Exercise prompt.
Return each of the entries below word for word.

Material to process.
/-- RESET_N asserted (R192): the lines take their held levels, every queue, engine and counter its line
reset state, and the pool is all free. RESET_N released (R193, R134): the settings take their defaults,
and the first parcel on trunk-out is the notice of serial 0 that carries STARTED with detail 1,
presented at once with TOAK deasserted and otherwise once TOAK has been deasserted. That TOD stays at
00h, with TOMK and TORQ deasserted, after the release while TOAK stays asserted is the model's own
deduction (log 18). -/
def Obligations.LineReset : Prop :=
  (∀ s : State, ∃ t, exec .resetNAsserted s = .next t ∧ t.inReset = true ∧
      t.trunkIn = { s.trunkIn with tiak := false } ∧
      t.trunkOut = { tod := 0, tomk := false, torq := false, toak := s.trunkOut.toak } ∧
      t.tx = none ∧ t.rx.state = .hunt ∧ t.rx.sum = 0 ∧ t.rx.gapTimer = none ∧
      t.rx.breakTimer = .stopped ∧
      t.rx.counts = TrunkCounts.zero ∧
      (∀ c : Chan, t.channel c = { link := none, parcels := 0, bytes := 0, drops := 0 } ∧
        t.credit c = 0) ∧
      (∀ n : Spur, t.queue n = [] ∧ (t.lane n).state = .off ∧ (t.lane n).strobe = false ∧
        (t.lane n).drive = none ∧ (t.lane n).sending = none ∧ (t.lane n).receiving = none ∧
        (t.lane n).inSnap = none ∧ (t.lane n).guardTimer = none ∧ (t.lane n).yieldTimer = none ∧
        (t.lane n).yieldDue = false ∧ (t.lane n).yieldOwed = false ∧
        (t.lane n).reference = none ∧ (t.lane n).offer = false ∧ (t.lane n).pulses = .none ∧
        (t.lane n).ready = (s.lane n).ready ∧ (t.lane n).atn = (s.lane n).atn ∧
        t.gather n = { state := .empty, idleTimer := none, lossy := false, waiting := none }) ∧
      t.arbiter = { responses := [], express := [], normal := [], run := 0, last := .none } ∧
      t.notices.fifo = [] ∧ t.notices.lost = 0 ∧ t.notices.serial = 0 ∧
      t.notices.timer = .stopped ∧
      t.pool = { freeCells := 2048, freeDescriptors := 128, mgmtCells := 0, mgmtDescriptors := 0,
                 segmentCells := 0, waiting := [] } ∧
      (∀ h : Handle, t.segment h = none) ∧ (∀ i : Context, t.context i = none) ∧
      t.engine = { requests := [], remembered := none, hold := false, restartDue := false,
                   counts := EngineCounts.zero, records := none }) ∧
  (∀ s : State, s.inReset = true → ∃ t, exec .resetNReleased s = .next t ∧ t.inReset = false ∧
      t.lastReset = .line ∧ t.rx.gapLimit = 20 ∧ t.notices.holdOff = 10 ∧ t.notices.fifo = [] ∧
      t.store.quota = 1024 ∧ t.pool.freeCells = 2047 ∧ t.pool.freeDescriptors = 127 ∧
      (∀ k : ProfileNo, t.profile k =
        { discipline := .interlock, setup := 10, strobe := 10, pacing := 100, ackLimit := 1000 }) ∧
      (∀ n : Spur, (t.lane n).config =
        { enable := false, home := .outward, guard := 5, attention := .honor, yield := 20 } ∧
        (t.lane n).state = .off) ∧
      t.rx.breakTimer =
        (if s.trunkIn.timk = true ∧ s.trunkIn.tirq = false then .running else .stopped) ∧
      t.tx = some { parcel := { tag := 48, body := [0, 1, 0, 0, 1] }, beat := 1
                    phase := if s.trunkOut.toak then .awaitLow else .presented, restart := false } ∧
      (s.trunkOut.toak = false →
        t.trunkOut = { tod := 48, tomk := true, torq := true, toak := false }) ∧
      (s.trunkOut.toak = true →
        t.trunkOut = { tod := 0, tomk := false, torq := false, toak := true }))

Response to the exercise.
/-- RESET_N asserted (R192): the lines take their held levels, every queue, engine and counter its line
reset state, and the pool is all free. RESET_N released (R193, R134): the settings take their defaults,
and the first parcel on trunk-out is the notice of serial 0 that carries STARTED with detail 1,
presented at once with TOAK deasserted and otherwise once TOAK has been deasserted. That TOD stays at
00h, with TOMK and TORQ deasserted, after the release while TOAK stays asserted is the model's own
deduction (log 18). -/
def Obligations.LineReset : Prop :=
  (∀ s : State, ∃ t, exec .resetNAsserted s = .next t ∧ t.inReset = true ∧
      t.trunkIn = { s.trunkIn with tiak := false } ∧
      t.trunkOut = { tod := 0, tomk := false, torq := false, toak := s.trunkOut.toak } ∧
      t.tx = none ∧ t.rx.state = .hunt ∧ t.rx.sum = 0 ∧ t.rx.gapTimer = none ∧
      t.rx.breakTimer = .stopped ∧
      t.rx.counts = TrunkCounts.zero ∧
      (∀ c : Chan, t.channel c = { link := none, parcels := 0, bytes := 0, drops := 0 } ∧
        t.credit c = 0) ∧
      (∀ n : Spur, t.queue n = [] ∧ (t.lane n).state = .off ∧ (t.lane n).strobe = false ∧
        (t.lane n).drive = none ∧ (t.lane n).sending = none ∧ (t.lane n).receiving = none ∧
        (t.lane n).inSnap = none ∧ (t.lane n).guardTimer = none ∧ (t.lane n).yieldTimer = none ∧
        (t.lane n).yieldDue = false ∧ (t.lane n).yieldOwed = false ∧
        (t.lane n).reference = none ∧ (t.lane n).offer = false ∧ (t.lane n).pulses = .none ∧
        (t.lane n).ready = (s.lane n).ready ∧ (t.lane n).atn = (s.lane n).atn ∧
        t.gather n = { state := .empty, idleTimer := none, lossy := false, waiting := none }) ∧
      t.arbiter = { responses := [], express := [], normal := [], run := 0, last := .none } ∧
      t.notices.fifo = [] ∧ t.notices.lost = 0 ∧ t.notices.serial = 0 ∧
      t.notices.timer = .stopped ∧
      t.pool = { freeCells := 2048, freeDescriptors := 128, mgmtCells := 0, mgmtDescriptors := 0,
                 segmentCells := 0, waiting := [] } ∧
      (∀ h : Handle, t.segment h = none) ∧ (∀ i : Context, t.context i = none) ∧
      t.engine = { requests := [], remembered := none, hold := false, restartDue := false,
                   counts := EngineCounts.zero, records := none }) ∧
  (∀ s : State, s.inReset = true → ∃ t, exec .resetNReleased s = .next t ∧ t.inReset = false ∧
      t.lastReset = .line ∧ t.rx.gapLimit = 20 ∧ t.notices.holdOff = 10 ∧ t.notices.fifo = [] ∧
      t.store.quota = 1024 ∧ t.pool.freeCells = 2047 ∧ t.pool.freeDescriptors = 127 ∧
      (∀ k : ProfileNo, t.profile k =
        { discipline := .interlock, setup := 10, strobe := 10, pacing := 100, ackLimit := 1000 }) ∧
      (∀ n : Spur, (t.lane n).config =
        { enable := false, home := .outward, guard := 5, attention := .honor, yield := 20 } ∧
        (t.lane n).state = .off) ∧
      t.rx.breakTimer =
        (if s.trunkIn.timk = true ∧ s.trunkIn.tirq = false then .running else .stopped) ∧
      t.tx = some { parcel := { tag := 48, body := [0, 1, 0, 0, 1] }, beat := 1
                    phase := if s.trunkOut.toak then .awaitLow else .presented, restart := false } ∧
      (s.trunkOut.toak = false →
        t.trunkOut = { tod := 48, tomk := true, torq := true, toak := false }) ∧
      (s.trunkOut.toak = true →
        t.trunkOut = { tod := 0, tomk := false, torq := false, toak := true }))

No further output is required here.